Flashback Album Review: Parkway Drive - Reverence

The sixth album of the Australians Parwkay Drive turned 5 years old, here is our flashback review.

Flashback Album Review: Parkway Drive - Reverence

Today marked 5 years since Parkway Drive released their sixth studio album, the mighty Reverence.

Reverence marked a change in the sound of the band, which started out as Metalcore and the cover was taken from the painting The Fall of the Damned, by artist Peter Paul Rubens; a painting with religious and spiritual overtones.

Changes in the band had already began in 2015, where after the success they had already accumulating, they did not plan to stop the pace and their intention was to continue conquering the ears of metalheads around the world, and with Reverence they managed to achieve it.

I could say that Reverence was the album that showed 100 percent musical and lyrical maturity of the band, since here they made a much more polished work, heavier and with more melodic guitars, and whose lyrics cover topics about religion and death.

Wishing Wells, the theme that opens the album starts from top to bottom, a kind of calm sea to later start with a storm that makes you shake your head without thinking about it. Prey likewise starts with a very melodic riff in the style of Iron Maiden, perfect drums and Winston McCall's vocal changes make Prey an excellent song that can be enjoyed from beginning to end. Personally, I can say that these first two tracks are my favorites.

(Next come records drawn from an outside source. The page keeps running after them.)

-- ==== Sys2Proof/Laws/KeepsBase.lean ====
section
/-! SUPPORT. What an operation may change. Each part of a state has a number (`Part.num`): a field of State has its place in
the structure, the register block at BAR0 offset 0x1000 * b has 32 + b. `Keeps K s t` says that every part whose bit is set in
`K` is the same in `s` and `t`, that the queue is, and that the tables of `t` are canonical. -/

namespace Sys2Proof.Machine

/-- The number of a part. -/
def Part.num : Part → Nat
  | .free => 1 | .host => 3 | .dev => 4 | .time => 5 | .leash => 6 | .fabric => 7 | .reqs => 8 | .keys => 9 | .motion => 10
  | .seq => 11 | .herd => 12 | .sup => 13 | .batt => 14 | .drive => 15 | .therm => 16 | .hedge => 17 | .bist => 18 | .pmc => 19
  | .ring => 20 | .mbox => 21 | .flash => 22 | .plans => 23 | .rdata => 24
  | .block b => 32 + b.val

/-- The parts of `K`, the queue and the canonical form survive from `s` to `t`. -/
structure Keeps (K : Nat) (s t : State) : Prop where
  stored : t.Stored
  pending : t.pending = s.pending
  part : ∀ p : Part, K.testBit p.num = true → s.samePart t p

theorem State.samePart_refl (s : State) (p : Part) : s.samePart s p := by
  cases p <;> first | exact rfl | exact fun _ _ => rfl

theorem State.samePart_trans {s t u : State} {p : Part} (h : s.samePart t p) (h' : t.samePart u p) : s.samePart u p := by
  cases p <;> first | exact Eq.trans h' h | exact fun a ha => (h' a ha).trans (h a ha)

theorem Keeps.refl {K : Nat} {s : State} (h : s.Stored) : Keeps K s s := ⟨h, rfl, fun p _ => s.samePart_refl p⟩

theorem keeps_sub {K W V : Nat} (h : K &&& W = 0) (hv : V &&& W = V) : K &&& V = 0 := by
  rw [← hv, Nat.and_comm V W, ← Nat.and_assoc, h, Nat.zero_and]

theorem keeps_bit {K W i : Nat} (h : K &&& W = 0) (hw : W.testBit i = true) : K.testBit i = false := by
  have := congrArg (fun n => n.testBit i) h
  simpa [Nat.testBit_and, hw] using this

theorem keeps_no {K W i : Nat} {p : Prop} (h : K &&& W = 0) (hw : W.testBit i = true) (hk : K.testBit i = true) : p := by
  rw [keeps_bit h hw] at hk
  cases hk

theorem keeps_block {K W a : Nat} (h : K &&& W = 0) (b : Nat) (hb : a / 4096 % 16 = b) (hw : W.testBit (32 + b) = true) :
    K.testBit (32 + a / 4096 % 16) = false := keeps_bit h (hb ▸ hw)

theorem keeps_any {K W : Nat} (h : K &&& W = 0) (hw : 0xFFFF00000000 &&& W = 0xFFFF00000000) (a : Nat) :
    K.testBit (32 + a / 4096 % 16) = false := by
  have hb : a / 4096 % 16 < 16 := Nat.mod_lt _ (by decide)
  have key : ∀ i, i < 16 → (0xFFFF00000000 : Nat).testBit (32 + i) = true := by decide
  exact keeps_bit (keeps_sub h hw) (key _ hb)

/-- No bit of `K` names a register block. -/
theorem keeps_noBlock {K W : Nat} (h : K &&& W = 0) (hw : 0xFFFF00000000 &&& W = 0xFFFF00000000) {b : Fin 16} {p : Prop}
    (hk : K.testBit (Part.block b).num = true) : p := by
  have key : ∀ b : Fin 16, (0xFFFF00000000 : Nat).testBit (32 + b.val) = true := by decide
  exact keeps_no (keeps_sub h hw) (key b) hk

/-- One more update: where the queue and the three tables are as before, the parts of `K` decide. -/
theorem Keeps.upd {K : Nat} {s u t : State} (h : Keeps K s u) (hp : t.pending = u.pending) (hr : t.regs = u.regs)
    (hh : t.host = u.host) (hl : t.flash.lines = u.flash.lines) (e : ∀ p : Part, K.testBit p.num = true → u.samePart t p) :
    Keeps K s t :=
  ⟨⟨hr ▸ h.stored.regs, hh ▸ h.stored.host, hl ▸ h.stored.lines⟩, hp.trans h.pending,
    fun p hk => State.samePart_trans (h.part p hk) (e p hk)⟩

theorem Keeps.set_free {K : Nat} {s u : State} {v0} (hK : K &&& 2 = 0) (h : Keeps K s u) :
    Keeps K s { u with free := v0 } := by
  refine h.upd rfl rfl rfl rfl fun p hk => ?_
  cases p <;> first | exact keeps_no hK (by decide) hk | exact rfl | exact fun _ _ => rfl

Absolute Power calms the waters a little bit, it is not a bad song but I could mention the first song that in my point of view I can classify as filler. Cementery Bloom is a kind of interlude that gives way to The Void, single of the album and whose simple riff is extremely catchy and shines alone along with a perfect beat on the drums, it is worth mentioning that the chorus and the chorus are incredible despite not being a very fast song.

I Hope You Rot is accompanied by choruses that seem to come out of Gregorian chants, here the band seems to want to experiment with symphonic metal, but without the need to sound tedious at times. Shadow Boxing could be said that it starts as a power ballad to later give way to the aggressiveness of the band with certain abysmal changes that are accompanied by violins, one more sample of the experiment that the band was trying to do. The same for In Blood and Chronos.

Another "but" I would put to the album is the closing, a piece totally spoken by Winston that makes you think about what the hell they were thinking to close the album that way.

Reverence is not a perfect album, at least not for me, but I think their experiment turned out well, powerful songs, crushing riffs that shine alone and the melodies of the guitars make you want to listen to it again and again, despite having certain passages that make the band sound like an attempt at symphonic metal.